**Required action:** Search the material below for the string "setPart" and copy each line where it appears.
*** Opening of Recorded information ***
-- ==== Sys2Proof/Machine/Faults.lean ====
section
/-!
DEFINITION. Detected errors, failed units and the EVT and JQD snapshots (20_faults_degradation.md R719, R722 to R727, R732;
13_selvedge_tariffs.md R534).
-/

namespace Sys2Proof.Machine
open Sys2Proof

/-- The part is powered, out of reset and not in its power-fail flush, so that its error detection works. -/
def State.detects (s : State) : Bool := !decide (s.sys.st = .reset ∨ s.sys.st = .flush ∨ s.sys.st = .flushed)

/-! Failed units (R726, R727). -/

/-- A port stops at once: its frame comes back NO_ACK, its queued frames as in a drain, and its nodes move (R727, R340). -/
def State.stopPort (s : State) (p : Nat) : State :=
  let x := s.port p
  if !x.en then s
  else
    let busy := (x.onAir.map Prod.fst).toList ++ (x.ackWait.map Prod.fst).toList
    let s := s.drainPort p
    let s := s.onPort p (fun x => { x with onAir := none, ackWait := none, rx := none, ackOwed := none, rep := none })
    (s.giveAll p (busy.filter (fun (i : TxItem) => decide (i.frame.type ≠ .ack))) .noAck).drained p

/-- A replicated unit fails (R726, R727). -/
def State.failUnit (s : State) (k : UnitKind) (n : Nat) : State :=
  if !s.usable k n then s
  else match k with
    | .core => (s.failCore n).serve
    | .port => (s.stopPort n).unitDown .port n
    | .group => ((unitBits .group n).foldl (fun (s : State) p => s.stopPort p) s).unitDown .group n
    | .lane => s.failLane n
    | .pipe => s.failPipe n
    | .nand => s.failNand n

/-! Handshake channels (R722). -/

/-- FABRIC_PARITY_ERROR (R20, R722): a message on handshake channel `c` arrives with a parity error, in its first transmission or
in a repeat; `serves` is the replicated unit that the channel alone serves, if there is one. (DEDUCED, log 60) -/
def execFabricParityError (c : Nat) (serves : Option (UnitKind × Nat)) (first : Bool) (s : State) :
    Host.Outcome State Fault Refusal :=
  .next (
    if !s.detects then s
    else
      let n := if first then 1 else Store.get (fun _ => 0) s.evt.fabric c + 1
      let s := { s with evt := { s.evt with fabric := Store.put (fun _ => 0) s.evt.fabric c n } }
      if n < 4 then s.cntW (R.EVT_CNT_k + 8)
      else
        let unit := match serves with
          | some (_, u) => u
          | none => 0xFF
        let s := s.raise Ev.FABRIC_FAIL .fault (unit := unit) (lasting := true)
        match serves with
        | some (k, u) => s.failUnit k u
        | none => s.restartReq)

/-! SRAM (R723). -/

/-- A detected error of a replicated unit: at its third within 24 h it fails (R723, R726). (DEDUCED, log 60) -/
def State.thirdFails (s : State) (k : UnitKind) (n t : Nat) : State :=
  let x := s.unitError k n t
  if x.2 then x.1.failUnit k n else x.1

/-- The job in progress in lane `l` runs again on another lane (R608). (DEDUCED, log 79) -/
def State.rerunJob (s : State) (l : Nat) : State :=
  match s.key.waiting l with
  | [] => s
  | j :: r =>
    let best := (s.lanesOn.filter (· ≠ l)).foldl (fun (b : Option Nat) m =>
      match b with
      | none => some m
      | some k => if (s.key.waiting m).length < (s.key.waiting k).length then some m else some k) none
    match best with
    | none => s
    | some m =>
      let jobs := Store.put (fun _ => ([] : List LaneJob)) s.key.jobs l r
      { s with key := { s.key with jobs := Store.put (fun _ => ([] : List LaneJob)) jobs m (s.key.waiting m ++ [j]) } }

/-- The descriptor of pool entry `d` is freed and counted KILLED (R723). (DEDUCED, log 79) -/
def State.killTask (s : State) (d : Nat) : State :=
  let waits := ((s.sht.ready.flatMap (fun (x : Nat × List Task) => x.2)) ++
    (s.sht.delay.flatMap (fun (x : Nat × List (Nat × Task)) => x.2.map Prod.snd))).find? (fun (x : Task) => x.index = d)
  let done := fun (s : State) (x : Task) =>
    (((s.freeTask x).cntS (R.SHT_CNT_k + 36)).raise Ev.TASK_KILLED .warning (args := [aCode x.d.src, aIdx x.d.entry])).serve
  match waits with
  | some x => done (s.dropTask x) x
  | none =>
    match (upTo 32).find? (fun c => match s.holds c with
        | some (x, _) => decide (x.index = d)
        | none => false) with
    | none => s
    | some c => match s.holds c with
      | none => s
      | some (x, _) => done (s.letGo c) x

/-- The SRAM location exists: a replicated unit's is one of a usable unit. -/
def State.hasSram (s : State) (loc : SramLoc) : Bool :=
  match loc with
  | .coreTcm c => s.usable .core c
  | .lane l => s.usable .lane l
  | .pipe k => s.usable .pipe k
  | .reed p => s.usable .port p
  | .cluster n => decide (n < 4)
  | _ => true

/-- PARITY_ERR's SRC: the unit the location belongs to. (DEDUCED, log 139) -/
def SramLoc.unit : SramLoc → Nat
  | .coreTcm c => c
  | .lane l => l
  | .pipe k => k
  | .reed p => p
  | _ => 0xFF

/-- The response of R723 to a detected error at a location at counter value `t`. (DEDUCED, log 76, 139) -/
def State.sramResponse (s : State) (loc : SramLoc) (t : Nat) : State :=
  match loc with
  | .legalOne => s
  | .legalBoth q =>
    State.restartReq { s with slv := { s.slv with jbuf := s.slv.jbuf.filter (fun (r : JRec) => decide (r.jseq < q)) } }
  | .coreTcm c => ((s.watchReset c t).thirdFails .core c t).serve
  | .cluster n => ((clusterCores (3 + n)).foldl (fun (s : State) c => s.resetCore c) s).serve
  | .lane l => (s.rerunJob l).thirdFails .lane l t
  | .pipe k => (s.cntS (R.PEN_CNT_k + 36)).thirdFails .pipe k t
  | .reed p =>
    let s := if (s.port p).rx.isSome then (s.onPort p (fun x => { x with rx := none })).portCnt p 5 else s
    s.thirdFails .port p t
  | .pool d => s.killTask d
  | .neighbour i => { s with net := { s.net with nbrs := s.net.nbrs.filter (fun (x : Nat × Nbr) => x.1 ≠ i) } }
  | .other => s.restartReq

/-- SRAM_PARITY_ERROR (R723): a parity error is detected at a location at counter value `t`. -/
def execSramParityError (loc : SramLoc) (t : Nat) (s : State) : Host.Outcome State Fault Refusal :=
  let s := s.reach t
  .next (
    if !s.detects || !s.hasSram loc then s
    else
      let sev : Sev := if loc = .other then .fault else .warning
      let s := (s.cntS (R.EVT_CNT_k + 4)).raise Ev.PARITY_ERR sev (unit := loc.unit) (args := [aCode loc.code])
      s.sramResponse loc s.tim.cnt)

/-! DRAM (R724). -/

/-- DRAM_CE (R724): a single-bit error on DRAM channel `ch` is corrected at counter value `t`; the event comes at most once an
hour for a channel. -/
def execDramCe (ch t : Nat) (s : State) : Host.Outcome State Fault Refusal :=
  let s := s.reach t
  .next (
    if !s.detects || decide (2 ≤ ch) then s
    else
      let s := s.cntW (R.EVT_CNT_k + 12)
      let due := match s.evt.ceLast.find? (fun (x : Nat × Nat) => x.1 = ch) with
        | some (_, a) => decide (a + hourCounts ≤ s.tim.cnt)
        | none => true
      if due then
        let last := s.evt.ceLast.filter (fun (x : Nat × Nat) => x.1 ≠ ch) ++ [(ch, s.tim.cnt)]
        State.raise { s with evt := { s.evt with ceLast := last } } Ev.DRAM_CE .info (unit := ch)
      else s)

/-- A node's sums are zeroed and its open periods become INCOMPLETE (R724). -/
def State.balLost (s : State) (n : Nat) : State :=
  match s.balNodes.find? (fun (x : Nat × BalNode) => x.1 = n) with
  | none => s
  | some (_, b) =>
    let x := s.balSt n
    let last := x.bins.foldl (fun (m : Nat) (y : BalBin) => max m y.e) (max x.firstBad (s.nextEnd b))
    s.setBal n { x with sPos := 0, sNeg := 0, bins := [], firstBad := last }

/-- What a data-port region held is lost (R724): an OUT result that covers offset `a`, or the written extents. -/
def State.regionLost (s : State) (j code a : Nat) : State :=
  let p := s.part j
  let r := p.region code
  if code = 0x20 then
    let hit := fun (x : Nat × Nat) => decide (x.1 ≤ a ∧ a < x.2)
    s.setPart j { p.setRegion code { r with ext := r.ext.filter (fun x => !hit x) } with
      outBad := p.outBad ++ r.ext.filter hit }
  else s.setPart j (p.setRegion code { r with data := [], ext := [], pages := [] })

/-- The response of R724 to an uncorrectable error in a region. (DEDUCED, log 139) -/
def State.dramResponse (s : State) (d : DramRegion) : State :=
  match d with
  | .legal => s.restartReq
  | .warpRecord ep => s.eccReset ep
  | .warpQueue ch i =>
    let c := s.wch ch
    (s.setWch ch { c with queue := c.queue.eraseIdx i }).cntS (R.WRP_CNT_k + 68)
  | .warpParam => s
  | .balModel => s
  | .balState n => s.balLost n
  | .beamMap => s.restartReq
  | .imageCopy => s.restartReq
  | .keyTable ep => ((s.setKey ep { s.keyOf ep with good := false }).reloadKey ep).1
  | .backlog => { s with par := { s.par with ring := [], peerSync := .none_, serving := none } }
  | .spill q i =>
    let l := Store.get (fun _ => ([] : List PostDesc)) s.sht.spill q
    if i < l.length then
      State.cntS { s with sht := { s.sht with
        spill := Store.put (fun _ => ([] : List PostDesc)) s.sht.spill q (l.eraseIdx i) } } (R.SHT_CNT_k + 36)
    else s
  | .dataPort j code a => s.regionLost j code a
  | .window c => s.emit (.busError c)

/-- The severity of DRAM_UE by region (R724). -/
def DramRegion.sev : DramRegion → Sev
  | .legal => .fault
  | .beamMap => .fault
  | .imageCopy => .fault
  | _ => .warning

/-- DRAM_UE (R724): an uncorrectable error in a region. -/
def execDramUe (d : DramRegion) (s : State) : Host.Outcome State Fault Refusal :=
  .next (
    if !s.detects then s
    else ((s.cntS (R.EVT_CNT_k + 16)).raise Ev.DRAM_UE d.sev (args := [aCode d.code])).dramResponse d)

/-- PATROL_SCRUB (R724): the scrub reads every DRAM word; the errors it finds are DRAM_CE and DRAM_UE. (DEDUCED, log 139) -/
def execPatrolScrub (s : State) : Host.Outcome State Fault Refusal := .next s

/-! The active table (R719, R732). -/

/-- FAULT_HOLD_EXPIRY (R719): momentary FAULT events raised 1 s before counter value `t` leave the active table. -/
def execFaultHoldExpiry (t : Nat) (s : State) : Host.Outcome State Fault Refusal :=
  let s := s.reach t
  .next (s.withEv (s.evCtx.expire s.tim.cnt))

/-- The effect of a write of EVT_ACT_IDX (R732): the entry is snapshotted. -/
def State.actIdxEff (s : State) (v : Word) : State :=
  let i := field v 7 0
  let s := s.setReg R.EVT_ACT_IDX (mergeWrite (s.rg R.EVT_ACT_IDX) v 0xFF)
  { s with evt := { s.evt with snap := (s.evt.active.find? (fun (x : Nat × ActEvt) => x.1 = i)).map (fun x => x.2.ev) } }

/-- EVT_ACT_IDX_WRITE (R732). -/
def execEvtActIdxWrite (r : Requester) (v : Word) (s : State) : Host.Outcome State Fault Refusal :=
  .next (s.writeRow r R.EVT_ACT_IDX v (okEff State.actIdxEff))

/-- The effect of a write of JQD_CARD_IDX (R534): the slot is snapshotted. -/
def State.cardIdxEff (s : State) (v : Word) : State :=
  let i := field v 11 0
  let s := s.setReg R.JQD_CARD_IDX (mergeWrite (s.rg R.JQD_CARD_IDX) v 0xFFF)
  { s with slv := { s.slv with cardSnap := Store.get (fun _ => CardSlot.blank) s.slv.cards i } }

/-- JQD_CARD_IDX_WRITE (R534). -/
def execJqdCardIdxWrite (r : Requester) (v : Word) (s : State) : Host.Outcome State Fault Refusal :=
  .next (s.writeRow r R.JQD_CARD_IDX v (okEff State.cardIdxEff))

end Sys2Proof.Machine
end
*** Close of Recorded information ***
**Response area:**
    s.setPart j { p.setRegion code { r with ext := r.ext.filter (fun x => !hit x) } with
  else s.setPart j (p.setRegion code { r with data := [], ext := [], pages := [] })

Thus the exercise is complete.